@[simp] theorem updIng_pending (n : Nat) (f : Ingress → Ingress) : (s.updIng n f).pending = s.pending := rfl
@[simp] theorem updIng_now (n : Nat) (f : Ingress → Ingress) : (s.updIng n f).now = s.now := rfl
@[simp] theorem updIng_freeCtr (n : Nat) (f : Ingress → Ingress) : (s.updIng n f).freeCtr = s.freeCtr := rfl
@[simp] theorem updIng_regs (n : Nat) (f : Ingress → Ingress) : (s.updIng n f).regs = s.regs := rfl
@[simp] theorem updIng_inUse (n : Nat) (f : Ingress → Ingress) : (s.updIng n f).inUse = s.inUse := rfl
@[simp] theorem updIng_landing (n : Nat) (f : Ingress → Ingress) : (s.updIng n f).landing = s.landing := rfl
@[simp] theorem updIng_wide (n : Nat) (f : Ingress → Ingress) : (s.updIng n f).wide = s.wide := rfl
@[simp] theorem updIng_restart (n : Nat) (f : Ingress → Ingress) : (s.updIng n f).restart = s.restart := rfl
@[simp] theorem updIng_lastRaise (n : Nat) (f : Ingress → Ingress) : (s.updIng n f).lastRaise = s.lastRaise := rfl
@[simp] theorem updIng_out (n : Nat) (f : Ingress → Ingress) : (s.updIng n f).out = s.out := rfl
@[simp] theorem updIng_mgt (n : Nat) (f : Ingress → Ingress) : (s.updIng n f).mgt = s.mgt := rfl
@[simp] theorem updIng_flt (n : Nat) (f : Ingress → Ingress) : (s.updIng n f).flt = s.flt := rfl
@[simp] theorem updIng_prov (n : Nat) (f : Ingress → Ingress) : (s.updIng n f).prov = s.prov := rfl
@[simp] theorem updIng_chn (n : Nat) (f : Ingress → Ingress) : (s.updIng n f).chn = s.chn := rfl
@[simp] theorem updIng_sdi (n : Nat) (f : Ingress → Ingress) : (s.updIng n f).sdi = s.sdi := rfl
@[simp] theorem updIng_ipm (n : Nat) (f : Ingress → Ingress) : (s.updIng n f).ipm = s.ipm := rfl
@[simp] theorem updIng_aud (n : Nat) (f : Ingress → Ingress) : (s.updIng n f).aud = s.aud := rfl
@[simp] theorem updIng_cnv (n : Nat) (f : Ingress → Ingress) : (s.updIng n f).cnv = s.cnv := rfl
@[simp] theorem updIng_mica (n : Nat) (f : Ingress → Ingress) : (s.updIng n f).mica = s.mica := rfl
@[simp] theorem updIng_scan (n : Nat) (f : Ingress → Ingress) : (s.updIng n f).scan = s.scan := rfl
@[simp] theorem updIng_lanes (n : Nat) (f : Ingress → Ingress) : (s.updIng n f).lanes = s.lanes := rfl
@[simp] theorem updIng_eth (n : Nat) (f : Ingress → Ingress) : (s.updIng n f).eth = s.eth := rfl
@[simp] theorem updIng_time (n : Nat) (f : Ingress → Ingress) : (s.updIng n f).time = s.time := rfl
@[simp] theorem updIng_lode (n : Nat) (f : Ingress → Ingress) : (s.updIng n f).lode = s.lode := rfl
@[simp] theorem updIng_dram (n : Nat) (f : Ingress → Ingress) : (s.updIng n f).dram = s.dram := rfl
@[simp] theorem updIng_twin (n : Nat) (f : Ingress → Ingress) : (s.updIng n f).twin = s.twin := rfl
@[simp] theorem updIng_gbus (n : Nat) (f : Ingress → Ingress) : (s.updIng n f).gbus = s.gbus := rfl
@[simp] theorem updIng_jrp (n : Nat) (f : Ingress → Ingress) : (s.updIng n f).jrp = s.jrp := rfl
@[simp] theorem updIng_load (n : Nat) (f : Ingress → Ingress) : (s.updIng n f).load = s.load := rfl
@[simp] theorem updIng_key (n : Nat) (f : Ingress → Ingress) : (s.updIng n f).key = s.key := rfl
@[simp] theorem updIng_upd (n : Nat) (f : Ingress → Ingress) : (s.updIng n f).upd = s.upd := rfl
@[simp] theorem updIng_avs (n : Nat) (f : Ingress → Ingress) : (s.updIng n f).avs = s.avs := rfl
@[simp] theorem updIng_flash (n : Nat) (f : Ingress → Ingress) : (s.updIng n f).flash = s.flash := rfl
@[simp] theorem updIng_fuses (n : Nat) (f : Ingress → Ingress) : (s.updIng n f).fuses = s.fuses := rfl
@[simp] theorem updIng_rd (n : Nat) (f : Ingress → Ingress) (a : Nat) : (s.updIng n f).rd a = s.rd a := rfl
@[simp] theorem updIng_get (n : Nat) (f : Ingress → Ingress) (r : FRef) : (s.updIng n f).get r = s.get r := rfl

@[simp] theorem updEgr_pending (n : Nat) (f : Egress → Egress) : (s.updEgr n f).pending = s.pending := rfl
@[simp] theorem updEgr_now (n : Nat) (f : Egress → Egress) : (s.updEgr n f).now = s.now := rfl
@[simp] theorem updEgr_freeCtr (n : Nat) (f : Egress → Egress) : (s.updEgr n f).freeCtr = s.freeCtr := rfl
@[simp] theorem updEgr_regs (n : Nat) (f : Egress → Egress) : (s.updEgr n f).regs = s.regs := rfl
@[simp] theorem updEgr_inUse (n : Nat) (f : Egress → Egress) : (s.updEgr n f).inUse = s.inUse := rfl
@[simp] theorem updEgr_landing (n : Nat) (f : Egress → Egress) : (s.updEgr n f).landing = s.landing := rfl
@[simp] theorem updEgr_wide (n : Nat) (f : Egress → Egress) : (s.updEgr n f).wide = s.wide := rfl
@[simp] theorem updEgr_restart (n : Nat) (f : Egress → Egress) : (s.updEgr n f).restart = s.restart := rfl
@[simp] theorem updEgr_lastRaise (n : Nat) (f : Egress → Egress) : (s.updEgr n f).lastRaise = s.lastRaise := rfl
@[simp] theorem updEgr_out (n : Nat) (f : Egress → Egress) : (s.updEgr n f).out = s.out := rfl
@[simp] theorem updEgr_mgt (n : Nat) (f : Egress → Egress) : (s.updEgr n f).mgt = s.mgt := rfl
@[simp] theorem updEgr_flt (n : Nat) (f : Egress → Egress) : (s.updEgr n f).flt = s.flt := rfl
@[simp] theorem updEgr_prov (n : Nat) (f : Egress → Egress) : (s.updEgr n f).prov = s.prov := rfl
@[simp] theorem updEgr_chn (n : Nat) (f : Egress → Egress) : (s.updEgr n f).chn = s.chn := rfl
@[simp] theorem updEgr_sdi (n : Nat) (f : Egress → Egress) : (s.updEgr n f).sdi = s.sdi := rfl
@[simp] theorem updEgr_ipm (n : Nat) (f : Egress → Egress) : (s.updEgr n f).ipm = s.ipm := rfl
@[simp] theorem updEgr_aud (n : Nat) (f : Egress → Egress) : (s.updEgr n f).aud = s.aud := rfl
@[simp] theorem updEgr_cnv (n : Nat) (f : Egress → Egress) : (s.updEgr n f).cnv = s.cnv := rfl
@[simp] theorem updEgr_mica (n : Nat) (f : Egress → Egress) : (s.updEgr n f).mica = s.mica := rfl
@[simp] theorem updEgr_scan (n : Nat) (f : Egress → Egress) : (s.updEgr n f).scan = s.scan := rfl
@[simp] theorem updEgr_lanes (n : Nat) (f : Egress → Egress) : (s.updEgr n f).lanes = s.lanes := rfl
@[simp] theorem updEgr_eth (n : Nat) (f : Egress → Egress) : (s.updEgr n f).eth = s.eth := rfl
@[simp] theorem updEgr_time (n : Nat) (f : Egress → Egress) : (s.updEgr n f).time = s.time := rfl
@[simp] theorem updEgr_lode (n : Nat) (f : Egress → Egress) : (s.updEgr n f).lode = s.lode := rfl
@[simp] theorem updEgr_dram (n : Nat) (f : Egress → Egress) : (s.updEgr n f).dram = s.dram := rfl
@[simp] theorem updEgr_twin (n : Nat) (f : Egress → Egress) : (s.updEgr n f).twin = s.twin := rfl
@[simp] theorem updEgr_gbus (n : Nat) (f : Egress → Egress) : (s.updEgr n f).gbus = s.gbus := rfl
@[simp] theorem updEgr_jrp (n : Nat) (f : Egress → Egress) : (s.updEgr n f).jrp = s.jrp := rfl
@[simp] theorem updEgr_load (n : Nat) (f : Egress → Egress) : (s.updEgr n f).load = s.load := rfl
@[simp] theorem updEgr_key (n : Nat) (f : Egress → Egress) : (s.updEgr n f).key = s.key := rfl
@[simp] theorem updEgr_upd (n : Nat) (f : Egress → Egress) : (s.updEgr n f).upd = s.upd := rfl
@[simp] theorem updEgr_avs (n : Nat) (f : Egress → Egress) : (s.updEgr n f).avs = s.avs := rfl
@[simp] theorem updEgr_flash (n : Nat) (f : Egress → Egress) : (s.updEgr n f).flash = s.flash := rfl
@[simp] theorem updEgr_fuses (n : Nat) (f : Egress → Egress) : (s.updEgr n f).fuses = s.fuses := rfl
@[simp] theorem updEgr_rd (n : Nat) (f : Egress → Egress) (a : Nat) : (s.updEgr n f).rd a = s.rd a := rfl
@[simp] theorem updEgr_get (n : Nat) (f : Egress → Egress) (r : FRef) : (s.updEgr n f).get r = s.get r := rfl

Description of the task: All lines of the entries containing the string "lode" must be shown in full.

Response to the exercise:
@[simp] theorem updIng_lode (n : Nat) (f : Ingress → Ingress) : (s.updIng n f).lode = s.lode := rfl
@[simp] theorem updEgr_lode (n : Nat) (f : Egress → Egress) : (s.updEgr n f).lode = s.lode := rfl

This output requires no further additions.